Tribesmen frequently target security forces and gas facilities to demand higher royalties from gas extracted from their territory, according to the government.

Eight people, three of them security personnel, were killed and another 33 people, mostly civilians, were wounded in shootouts between assailants and the government, officials said.

Fresh U.S. delegation visits North Korea

SEOUL, South Korea _ A group of U.S. congressmen met with North Korea's foreign minister in Pyongyang on Wednesday, the communist state's official news agency said, in an effort to persuade the North to rejoin talks on its nuclear weapons ambitions.
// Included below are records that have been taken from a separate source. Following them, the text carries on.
-- ==== Sys2Proof/Syntax.lean ====
section
/-! DEFINITION. The instructions of Snirvasyn 1.0 and the steps of the Zarcel, one constructor per row of the opcode
table, with their operands as decoded fields. -/

namespace Sys2Proof

/-- The type codes of R62 that are not reserved. -/
inductive Ty where
  | b | h | w | d | zb | zh | zw | f32 | bf16 | f16 | e4m3 | e5m2 | q4
  deriving DecidableEq, Repr

/-- The comparisons of `cmp` (R84). -/
inductive Cc where
  | eq | ne | lt | le | gt | ge
  deriving DecidableEq, Repr

/-- The comparisons of `fcmp` and `vcmp` (R85, R146). -/
inductive FCc where
  | eq | ne | lt | le | gt | ge | uo | ord
  deriving DecidableEq, Repr

/-- Scopes (R63). -/
inductive Scope where
  | core | clu | dev | sys
  deriving DecidableEq, Repr

/-- Deadline selectors (R63). -/
inductive Sel where
  | dla | dlb | cap | poll
  deriving DecidableEq, Repr

/-- Typed buffers as BUF codes them (R61). -/
inductive Buf where
  | w | a | c | m
  deriving DecidableEq, Repr

/-- Copy endpoint kinds (R212). -/
inductive EndKind where
  | dev | w | a | arr
  deriving DecidableEq, Repr

/-- Operations of `vred` and `vscan` (R151). -/
inductive RedOp where
  | add | min | max | and | or | xor
  deriving DecidableEq, Repr

/-- Rounding selectors of `frint` and `vrint` (R85, R148). -/
inductive RMode where
  | dyn | rne | rtz | rup | rdn
  deriving DecidableEq, Repr

/-- Patterns of `vpermi` (R149). -/
inductive Pattern where
  | ilo | ihi | even | odd | rev | swap | rot | cat
  deriving DecidableEq, Repr

/-- Operations of `coll.red` (R229). -/
inductive CollOp where
  | add | min | max
  deriving DecidableEq, Repr

/-- Parent modes of `lnew` (R271). -/
inductive ParentMode where
  | own | reg | root
  deriving DecidableEq, Repr

/-- Expiry modes of `lnew` (R271). -/
inductive ExpiryMode where
  | abs | rel | inherit
  deriving DecidableEq, Repr

/-- Origins of harp operands: array buffer or device memory (R174, R178). -/
inductive Origin where
  | array | device
  deriving DecidableEq, Repr

/-- Destinations of `hdrain` (R177). -/
inductive DrainDest where
  | c | array | device
  deriving DecidableEq, Repr

/-- The address fields of the CM layout (R58, R61). -/
structure CmAddr where
  rb : Fin 16
  buf : Buf
  nb : Bool
  disp : BitVec 13
  deriving DecidableEq, Repr

/-- The address fields of the CG layout, with the selector (R58, R61). -/
structure CgAddr where
  rb : Fin 16
  ds : Sel
  disp : BitVec 12
  deriving DecidableEq, Repr

/-- The address fields of the CQ layout, with selector and scope (R58, R61). -/
structure CqAddr where
  rb : Fin 16
  nb : Bool
  ds : Sel
  scope : Scope
  disp : BitVec 11
  deriving DecidableEq, Repr

/-- The mask fields of the AV layout (R64). -/
structure VMask where
  mi : Fin 8
  um : Bool
  deriving DecidableEq, Repr

/-- The fields of the copy instructions (R212). -/
structure CopyFields where
  ch : Fin 8
  dk : EndKind
  sk : EndKind
  rd : Fin 16
  rs : Fin 16
  rl : Fin 16
  nd : Bool
  nl : Bool
  ds : Sel
  bnd : Bool
  ddisp : BitVec 7
  leni : BitVec 7
  nte : Bool
  ctag : BitVec 8
  boff : BitVec 9
  deriving DecidableEq, Repr

/-- The fields the collectives share (R229). -/
structure CollFields where
  rd : Fin 16
  rs : Fin 16
  rk : Fin 16
  ds : Sel
  nte : Bool
  lenm1 : BitVec 6
  ctag : BitVec 8
  boff : BitVec 9
  deriving DecidableEq, Repr

/-- The fields the matrix engine instructions share (R165); `ntf` bit 0 is the completion entry, bit 1 the arrival. -/
structure MwFields where
  ra : Fin 16
  rb : Fin 16
  rc : Fin 16
  ds : Sel
  ntf : BitVec 2
  ctag : BitVec 8
  boff : BitVec 9
  deriving DecidableEq, Repr

/-- What a peer answers when the head of a link queue reaches it (R193): done, done with an old value, or refused. -/
inductive PeerVerdict where
  | ack
  | value (v : Word)
  | refused
  deriving DecidableEq, Repr

/-- What a packet from a peer asks of this chip (R193, R230, R221, R209). -/
inductive PeerItem where
  /-- A store of bytes at a physical address of this chip. -/
  | store (pa : Nat) (bytes : List Byte)
  /-- A message: source lineage, carried expiry, target core, the header's source core and chip, LEN and TAG, payload, and how often stubs have
  forwarded it (R343). -/
  | message (lid : BitVec 20) (expiry : Word) (core : BitVec 13) (score : BitVec 13) (schip : BitVec 16) (len tag : BitVec 8) (payload : BitVec 384)
    (hops : Nat)
  /-- A `.sys` atomic: opcode 0x32 + op, type, operand, compare value. -/
  | atomic (op : Fin 9) (ty : Ty) (pa : Nat) (b cmp : Word)
  /-- A `.sys` barrier step: 0 arrive, 1 abort, 2 expect with a byte count, 3 withdraw from a phase, or from 2^16 on arrive
  and withdraw at once, 4 byte count. -/
  | barrier (kind : Fin 5) (pa : Nat) (arg : Nat)
  /-- A member of a collective at an object of this chip (R229): its object, rank, operation and contribution. -/
  | member (pa rank len : Nat) (isRed : Bool) (op : CollOp) (ty : Ty) (bytes : BitVec 32768)
  /-- The withdrawal of an accepted member whose operation is cancelled (R229): its object and rank. -/
  | memberGone (pa rank : Nat)
  /-- The notice that a granule which the peer homes has been written: what has read it is aborted (R194). -/
  | abort (gran : Nat)
  deriving DecidableEq, Repr

/-- An item crossing a link: an item of this chip reaching a peer, or an item of a peer reaching this chip (R193). -/
inductive Arrival where
  | outgoing (c : Nat) (t : Fin 4) (peer : Nat) (verdict : PeerVerdict)
  /-- From a context of a chip, for a context of this one. -/
  | incoming (chip : Nat) (ctx : Nat) (pctx : Nat) (item : PeerItem)
  deriving DecidableEq, Repr

/-- A proxy absence token (R253): sender chip (`none` is this chip), its thread, and the object's physical address. -/
structure Token where
  chip : Option Nat
  thread : Word
  obj : Nat
  deriving DecidableEq, Repr

/-- Where a timing error is found (R183, R310). -/
inductive ErrorPlace where
  | unit (c : Nat) (t : Fin 4)
  | cmu (c : Nat)
  | harp (k : Nat)
  deriving DecidableEq, Repr

/-- Where an uncorrectable soft error is found (R312). -/
inductive SoftPlace where
  | threadRead (c : Nat) (t : Fin 4) (va : Word)
  | engineRead (c : Nat) (ch : Fin 8)
  | buffer (c : Nat) (t : Fin 4)
  /-- The operand bytes that a cluster's running harp command reads next, at an offset in them. -/
  | harp (k off : Nat)
  | dict (c : Nat) (t : Fin 4) (idx : BitVec 8)
  | lineage (k : Nat) (l : BitVec 20)
  | node (die i : Nat)
  deriving DecidableEq, Repr

/-- A locked range whose reading ends (R169): of a core's buffers or of a cluster's array buffer, by lock number. -/
inductive LockPlace where
  | core (c : Nat) (n : Nat)
  | cluster (k : Nat) (n : Nat)
  deriving DecidableEq, Repr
A bipartisan delegation led by Rep. Curt Weldon, R-Pa., arrived in Pyongyang on Tuesday for a four-day visit.

From Pyongyang, the six U.S. lawmakers will travel to Russia, South Korea, China and Japan _ the four other countries involved in six-nation negotiations.

The latest visit followed an effort by Rep. Tom Lantos, D-Calif., who led a delegation into North Korea last week.

Germans arrest 22 in raids to target terrorism

BERLIN _ More than 700 German police stormed mosques, shops and homes across the country Wednesday, arresting 22 people suspected of financing and providing illegal documents to terrorists, perhaps in Iraq.

German officials, citing privacy laws, refused to identify those arrested or to say what group or groups they belong to. Those arrested included German citizens as well as people from Bulgaria, Tunisia, Algeria, Libya and Egypt, officials said. Five were women.

Also . . .

CHINA RAIDS S. KOREANS' NEWS CONFERENCE: Chinese security agents raided a news conference organized by visiting South Korean legislators Wednesday, cutting the lights, forcibly ejecting foreign journalists and prompting statements of protest in Seoul. Four members of South Korea's opposition Grand National Party called the conference to urge the Chinese government to show leniency toward refugees from North Korea. The lawmakers refused orders to leave, resulting in a nearly 13-hour standoff.